Returns a DefaultParamsReader instance for this class.

save(path)#

Save this ML instance to the given path, a shortcut of ‘write().save(path)’.

set(param, value)#

Sets a parameter in the embedded param map.

setBatchNorm(value)[source]#

Batch normalization, used in RelationExtractionApproach.

Parameters:
valueboolean

Batch normalization for RelationExtractionApproach

setGraphFile(value)[source]#

Sets the graph file name.

Parameters:
valuesrt

Greaph file name. If set to “auto”, then the graph builder will use the model specific default graph file name.

setGraphFolder(value)[source]#

Sets folder path that contain external graph files.

Parameters:
valuesrt

Folder path that contain external graph files.

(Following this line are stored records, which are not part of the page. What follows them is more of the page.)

/-- A ray that is not finite has code 7; another one has the cell of its walk, or code 6. -/
theorem twalkLane_ok {a : BitVec 7} {w : Who} {h : TreeHead} {l : Nat} {s s' : State} {x : Nat × Nat × Nat × Nat}
    (hlane : twalkLane a w h l s = .ok (x, s')) :
    let v := fun i => (s.lane (a.toNat + i) l).toNat
    let finite := ∀ i, i < 8 → ∃ g m e, decodeF fp32 (v i) = .fin g m e
    (¬ finite → x = (canonNan fp32, canonNan fp32, 7, 0) ∧ s' = s) ∧
    (finite → ∃ c : Option Cell,
      s.walkNode w ⟨[v 0, v 1, v 2], [v 3, v 4, v 5], v 6, v 7⟩ h 3 h.root [0, 0, 0] none = .ok (c, s') ∧
      x = match c with
        | none => (v 7, v 7, 6, 0)
        | some c => (c.tin, c.tout, c.kind, c.p)) := by
  intro v finite
  have hnot : _ ↔ ¬ finite := any_not_finite v
  unfold twalkLane at hlane
  dsimp only at hlane
  split at hlane
  · next hany =>
    obtain ⟨hans, hs⟩ := Prod.mk.inj (Except.ok.inj hlane)
    exact ⟨fun _ => ⟨hans.symm, hs.symm⟩, fun hfinite => absurd hfinite (hnot.1 hany)⟩
  next hall =>
  refine ⟨fun hfinite => absurd (hnot.2 hfinite) hall, fun _ => ?_⟩
  split at hlane
  · cases hlane
  · next u hwalk =>
    obtain ⟨hans, rfl⟩ := Prod.mk.inj (Except.ok.inj hlane)
    exact ⟨none, hwalk, hans.symm⟩
  · next c u hwalk =>
    obtain ⟨hans, rfl⟩ := Prod.mk.inj (Except.ok.inj hlane)
    exact ⟨some c, hwalk, hans.symm⟩

theorem twalkLane_apart {a : BitVec 7} {w : Who} {h : TreeHead} {l : Nat} {s s' : State} {x : Nat × Nat × Nat × Nat}
    (hfab : w.fab = false) (hlane : twalkLane a w h l s = .ok (x, s')) : Apart s s' := by
  obtain ⟨hnan, hwalks⟩ := twalkLane_ok hlane
  by_cases hfinite : ∀ i, i < 8 → ∃ g m e, decodeF fp32 (s.lane (a.toNat + i) l).toNat = .fin g m e
  · obtain ⟨c, hwalk, -⟩ := hwalks hfinite
    exact walkNode_apart w hfab _ h 3 _ _ _ _ _ _ hwalk
  · rw [(hnan hfinite).2]
    exact Apart.same s

theorem twalkFind_results {a b : BitVec 7} {s s2 : State} {xs : List (Nat × Nat × Nat × Nat × Nat)}
    (hfind : twalkFind a b s = .ok (xs, s2)) : ∃ head, ∀ l ∈ lanesOf s.activeReal,
    let h := treeHead head
    let v := fun i => (s.lane (a.toNat + i) l).toNat
    let finite := ∀ i, i < 8 → ∃ g m e, decodeF fp32 (v i) = .fin g m e
    (¬ finite → alGet xs l = some (canonNan fp32, canonNan fp32, 7, 0)) ∧
    (finite → ∃ (s1 : State) (c : Option Cell) (s3 : State),
      s1.walkNode s.who ⟨[v 0, v 1, v 2], [v 3, v 4, v 5], v 6, v 7⟩ h 3 h.root [0, 0, 0] none = .ok (c, s3) ∧
      alGet xs l = some (match c with
        | none => (v 7, v 7, 6, 0)
        | some c => (c.tin, c.tout, c.kind, c.p))) := by
  unfold twalkFind at hfind
  dsimp only at hfind
  split at hfind
  · cases hfind
  split at hfind
  · cases hfind
  next head s1 hopen =>
  have ha := treeOpen_apart (fab_who s) hopen
  obtain ⟨hreal, -⟩ := voxLanes_results (f := twalkLane a s.who (treeHead head)) (P := Apart s)
    (fun _ _ _ _ hu hlane => hu.trans (twalkLane_apart (fab_who s) hlane)) ha hfind
  rw [ha.activeReal] at hreal
  refine ⟨head, fun l hl => ?_⟩
  obtain ⟨u, x, s3, hu, hlane, hget⟩ := hreal l hl
  obtain ⟨hnan, hwalks⟩ := twalkLane_ok hlane
  simp only [hu.lane] at hnan hwalks
  refine ⟨fun hfinite => by rw [hget, (hnan hfinite).1], fun hfinite => ?_⟩
  obtain ⟨c, hwalk, rfl⟩ := hwalks hfinite
  exact ⟨u, c, s3, hwalk, hget⟩

/-- Settles O49: one level of a walk by its bit, the lanes by what they find, and the registers by the runs that the three write. -/
theorem voxelReadsWriteEveryLane : Obligations.VoxelReadsWriteEveryLane := by
  unfold Obligations.VoxelReadsWriteEveryLane
  refine ⟨fun s w h u lv n => ?walk, ?leaf, ?resolve, fun d a b =>
    ⟨?tlook, ?tlookFinds, ?value, ?vldnFinds, ?vldn, ?twalk, ?twalkFinds⟩⟩
  case walk =>
    intro i m bit hlv
    have hm : lvSlots (lv + 1) = m := lvSlots_succ hlv
    have hbit : ∀ {x y : State} {p : Nat} {v : Bool}, bit x p v y → x.treeBit w p i = .ok (v, y) :=
      fun ⟨_, hread, hv⟩ => treeBit_of_read hread hv
    refine ⟨fun s1 s2 p hchild hptr => descend_child (hbit hchild) (by rw [hm]; exact hptr),
      fun s1 s2 s3 v hchild htile hval => descend_tile (hbit hchild) (by rw [hm]; exact hbit htile) (by rw [hm]; exact hval),
      fun s1 s2 hchild htile => descend_background (hbit hchild) (by rw [hm]; exact hbit htile)⟩
  case leaf =>
    intro s s1 s2 s3 w h u n x y z hx hy hz
    rw [← leafOrigin_eq, ← voxIdx_eq]
    exact checkLeafNode_reads hx hy hz
  case resolve => exact fun s w desc head => ⟨rfl, fun u v s1 hcache hwalk => resolveVox_walks hcache hwalk⟩
  case tlook =>
    intro s xs s2 hready hfind
    obtain ⟨t, hexec, hlanes, hframe⟩ := tlook_writes hready hfind
    exact ⟨t, hexec, fun l hl hact => ⟨hlanes 0 l (by decide) hl hact, hlanes 1 l (by decide) hl hact,
      hlanes 2 l (by decide) hl hact⟩, hframe⟩
  case tlookFinds => exact fun s xs s2 hfind => tlookFind_results hfind
  case value => exact fun s w h v => ⟨voxValue_tile, fun s1 => voxValue_unset, fun s1 x s2 => voxValue_set⟩
  case vldnFinds => exact fun x _ s r n xs s3 hfind => vldnFind_results hfind
  case vldn =>
    intro x hx
    obtain ⟨_, hr⟩ := runs_vldn d a b x hx
    exact ⟨traps_when hr (by decide) fun s _ hbad => vldnBody_badOption hbad,
      fun s r n xs s3 hready hsplit hfind => vldn_writes hr hready hsplit hfind⟩
  case twalk =>
    intro s xs s2 hready hfind
    obtain ⟨t, hexec, hlanes, hframe⟩ := twalk_writes hready hfind
    exact ⟨t, hexec, fun l hl hact => ⟨hlanes 0 l (by decide) hl hact, hlanes 1 l (by decide) hl hact,
      hlanes 2 l (by decide) hl hact, hlanes 3 l (by decide) hl hact, hlanes 4 l (by decide) hl hact⟩, hframe⟩
  case twalkFinds => exact fun s xs s2 hfind => twalkFind_results hfind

setHiddenAct(value)[source]#

Activation function for hidden layers, used in RelationExtractionApproach.

Parameters:
valuestring

Activation function for hidden layers, used in RelationExtractionApproach. Possible value are: relu, sigmoid, tanh, linear

setHiddenActL2(value)[source]#

L2 regularization of hidden layer weights, used in RelationExtractionApproach

Parameters:
valueboolean

L2 regularization of hidden layer activations, used in RelationExtractionApproach

setHiddenLayers(value)[source]#

A list of hidden layer sizes for RelationExtractionApproach

Parameters:
*valueint

A list of hidden layer sizes for RelationExtractionApproach

setHiddenUnitsNumber(value)[source]#

Sets the number of hidden units for AssertionDLApproach and MedicalNerApproach

Parameters:
valueint

Number of hidden units for AssertionDLApproach and MedicalNerApproach

setHiddenWeightsL2(value)[source]#

L2 regularization of hidden layer weights, used in RelationExtractionApproach

Parameters:
valueboolean

L2 regularization of hidden layer weights, used in RelationExtractionApproach

setInputCols(*value)[source]#

Sets column names of input annotations.

Parameters:
*valuestr

Input columns for the annotator

setLabelColumn(value)[source]#

Sets the name of the column for data labels.

Parameters:
valuestr

Column for data labels

setMaxSequenceLength(value)[source]#

Sets the maximum sequence length for AssertionDLApproach

Parameters:
valueint

Maximum sequence length for AssertionDLApproach

setModelName(value)[source]#

Sets the model name

Parameters:
valuestr

Model name

uid#

A unique id for the object.

write()#

Returns a DefaultParamsWriter instance for this class.